Он всегда гнал от себя мысли о ней. Пятилетнего ребенка-инвалида не бросают, это невозможно простить, даже если в жизни ей пришлось нелегко. То, что осторожно рассказывала ему о матери Агнес, раньше, когда у него еще возникали вопросы и теплились надежды, всплыло сейчас в памяти, и он соединил части воедино.

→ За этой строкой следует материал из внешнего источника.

-- ==== Sys2Proof/Machine/Core.lean ====
section
/-! DEFINITION. The machine as the host takes it. -/

def Sys2Proof.core : Host.Core :=
  { State := Sys2Proof.Machine.State, Fault := Sys2Proof.Machine.Fault, Refusal := Sys2Proof.Machine.Refusal,
    step := Sys2Proof.Machine.step, reset := Sys2Proof.Machine.State.reset }
end

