/-- The end of a command leaves `t` of `s` (log 4), by way of `u`: the change of credit, if there is one, has its CREDIT_CHANGED
(R38); the holds are served with the acceptance mask as its inputs then stand (R28, R29); and the scheduler looks for work when a
command has entered a slot (R134). -/
def ConcludedBy (s t u : State) (flags : Byte) (x y : Option Command) : Prop :=
  (∀ k, k < 8 → (flags.getLsbD k = true ↔ Stacks s k))
    ∧ NoteHoldServed s u flags x ∧ CardHoldServed s u y ∧ SlotsFilled s u x y
    ∧ u.credit.changed = false
    ∧ Raised s u
        (if s.credit.changed = true then
          [s.notice .creditChanged none
            [s.credit.session.state.code, s.credit.session.funding.code, s.credit.session.cashCredit,
             s.credit.session.cardLeft, s.credit.carried]]
        else [])
    ∧ SameExcept [.holds, .unreported, .bridge, .notices] s u
    ∧ (x = none → y = none → t = u) ∧ (x ≠ none ∨ y ≠ none → Looked u t)

/-- What the end of a command leaves (R28, R29, R38; log 4). -/
def Concluded (s t : State) : Prop := ∃ u flags x y, ConcludedBy s t u flags x y

/-- The settlement listed first for a channel has moved to its empty slot, no DENY being held; with none listed, or no room for
it, nothing has (R37). -/
def HeadMoved (n : Nat) (s t : State) : Prop :=
  (∀ r ahead behind, s.credit.settlements = ahead ++ r :: behind → r.channel = n → (∀ y ∈ ahead, y.channel ≠ n) →
      (s.channel n).slot = none → s.credit.deny = false →
      t =
        { s with
          credit := { s.credit with settlements := ahead ++ behind }
          bridge := { s.bridge with channels := s.bridge.channels.set n { s.channel n with slot := some (.settle r) } } })
    ∧ (((s.channel n).slot ≠ none ∨ s.credit.deny = true ∨ ∀ y ∈ s.credit.settlements, y.channel ≠ n) → t = s)

/-- The Credit Session Unit is told that channel `n` has become READY (R130): a mask is due to the note acceptor (R28), and the
settlement listed first for the card reader moves to its slot (R37). -/
def BecomesReady (n : Nat) (s t : State) : Prop :=
  match (s.channel n).cfg.role with
  | .noteAcceptor => t = { s with credit := { s.credit with maskDue := true } }
  | .cardReader => HeadMoved n s t
  | .passive => t = s

/-- What the host receives for a frame that fails (R133): a REFUSED reply with the reason, or with early accept the notice. -/
def hostFails (s : State) (n : Nat) (f : HostFrame) (why : Reason) : State :=
  if (s.channel n).cfg.early = true then s.raise .peripheralTimeout (some n) [f.kind.toNat, f.seq.toNat, why.code]
  else s.transmit { node := f.hostNode, kind := 0x80, seq := f.seq, payload := [1, u8 why.code] }

/-- The transaction `x` has missed in the state `s` (R137, R138): in AWAIT the miss count rises, and the channel is SUSPECT below
the miss limit; a host frame leaves its queue and fails with TIMEOUT, and anything else stays as it is; PROBING counts its misses
too, and LOST only notes the PROBE. At the limit the channel is LOST: its other queued frames `fs` fail with CHANNEL_LOST in queue
order, its slot is emptied with a SETTLE handed back, its hold is discarded, CHANNEL_LOST is raised with the node, the number of
`fs` and the slot's outcome, and then a host frame that was on the bus fails with TIMEOUT (log 25). The line is then in GUARD. -/
def Missed (s : State) (x : Txn) (out : Host.Outcome State Fault Refusal) : Prop :=
  let n := x.channel
  let c := s.channel n
  let misses := min 15 (c.misses + 1)
  let with' := fun (s : State) (c : Channel) =>
    { s with bridge := { s.bridge with channels := s.bridge.channels.set n c, line := .guarding s.now } }
  ((∃ y, c.state = .await y) → misses < c.cfg.missLimit → x.work ≠ .host →
      out = .next (with' s { c with misses := misses, state := .suspect }).conclude)
    ∧ (∀ f fs, (∃ y, c.state = .await y) → misses < c.cfg.missLimit → x.work = .host → c.queue = f :: fs →
      out = .next (hostFails (with' s { c with misses := misses, state := .suspect, queue := fs }) n f .timeout).conclude)
    ∧ (c.state = .probing → misses < c.cfg.missLimit → x.work = .probe →
      out = .next (with' s { c with misses := misses, lastProbe := s.now }).conclude)
    ∧ (c.state = .lost → x.work = .probe → out = .next (with' s { c with lastProbe := s.now }).conclude)
    ∧ ∀ (onBus : Option HostFrame) (fs : List HostFrame) (settles : List Settlement) (slotCode : Nat),
      ((∃ y, c.state = .await y) ∨ c.state = .probing) → c.cfg.missLimit ≤ misses →
      (x.work ≠ .host ∧ onBus = none ∧ fs = c.queue ∨ x.work = .host ∧ ∃ f, onBus = some f ∧ c.queue = f :: fs) →
      (c.slot = none ∧ settles = [] ∧ slotCode = 0 ∨ (∃ r, c.slot = some (.settle r) ∧ settles = [r] ∧ slotCode = 1)
        ∨ ∃ y, c.slot = some y ∧ (∀ r, y ≠ .settle r) ∧ settles = [] ∧ slotCode = 2) →
      let u := with' s { c with misses := misses, state := .lost, slot := none, queue := [], lastProbe := s.now }
      let failed := fs.foldl (fun s f => hostFails s n f .channelLost) u
      let lost :=
        State.raise
          { failed with
            credit :=
              { s.credit with
                settlements := s.credit.settlements ++ settles
                answer := if c.cfg.role = .noteAcceptor then none else s.credit.answer
                deny := if c.cfg.role = .cardReader then false else s.credit.deny } }
          .channelLost (some n) [c.cfg.node, fs.length, slotCode]
      out =
        .next
          (match onBus with
            | some f => hostFails lost n f .timeout
            | none => lost).conclude

/-! ### The Machine Link (R149) -/

/-- A receive error (R149): the link error count rises by 1 to at most 255, and the eighth, with the report mark clear, raises
LINK_ERRORS and sets the mark; there is no reply. -/
def ErrorCounted (s : State) (out : Host.Outcome State Fault Refusal) : Prop :=
  let u : State := { s with link := { s.link with rx := .hunting, errors := min 255 (s.link.errors + 1) } }
  (¬ (s.link.errors = 7 ∧ s.link.reported = false) → out = .next u)
    ∧ (s.link.errors = 7 → s.link.reported = false →
      ∃ t : State, t = u.raise .linkErrors none [8] ∧ out = .next { t with link := { t.link with reported := true } })

end Sys2Proof.Machine
end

Барбаре был год, когда умерла ее мать. Отец пропал без вести. А Агнес, которая охотно взяла бы ее к себе, не имела на это права. Барбару отправили в приют, как позже ее сына. В хороший приют, потому что в деньгах недостатка не было. Агнес заботилась о ней. Она забирала малышку, гуляла с ней, иногда, по воскресеньям, девочку отпускали с Агнес в ее меблированную комнату. Когда Барбара подросла, она перестала ждать с таким нетерпением, как раньше, посещения Агнес. Может быть, потому, что та после войны вышла замуж за человека, который не нравился девочке. Агнес же говорила, что решилась на этот брак только для того, чтобы внушать больше доверия учреждениям, распоряжающимся судьбой Барбары. Учась в интернатской гимназии, Барбара поначалу проявила честолюбие, потом ее рвение внезапно остыло, и в шестом классе она осталась на второй год. «Она была очень хорошенькая, — рассказывала Агнес, — великолепная спортсменка, ее любимым видом спорта было метание копья, она даже принимала участие в соревнованиях». В школьные годы Бенедикт часто представлял свою мать, стоящей с копьем, откинувшись назад, так что длинные рыжие волосы образовывали диагональ между головой и ногами, такой он видел ее, когда, освобожденный от физкультуры, сидел в пустом классе и с отвращением, коряво писал в свою тетрадь дополнительные задания. Тем не менее, утверждала Агнес, Барбаре далеко было по красоте до его бабушки Клары, на которую она совершенно не была похожа. Красота бабушки была Бенедикту совершенно безразлична. Агнес редко рассказывала о ней, а Бенедикт ею не интересовался. Она умерла молодой и тем самым тоже покинула своего ребенка. «Может быть, — думал Бенедикт, — она сама была виновата в своей ранней смерти и, таким образом, в судьбе дочери и внука».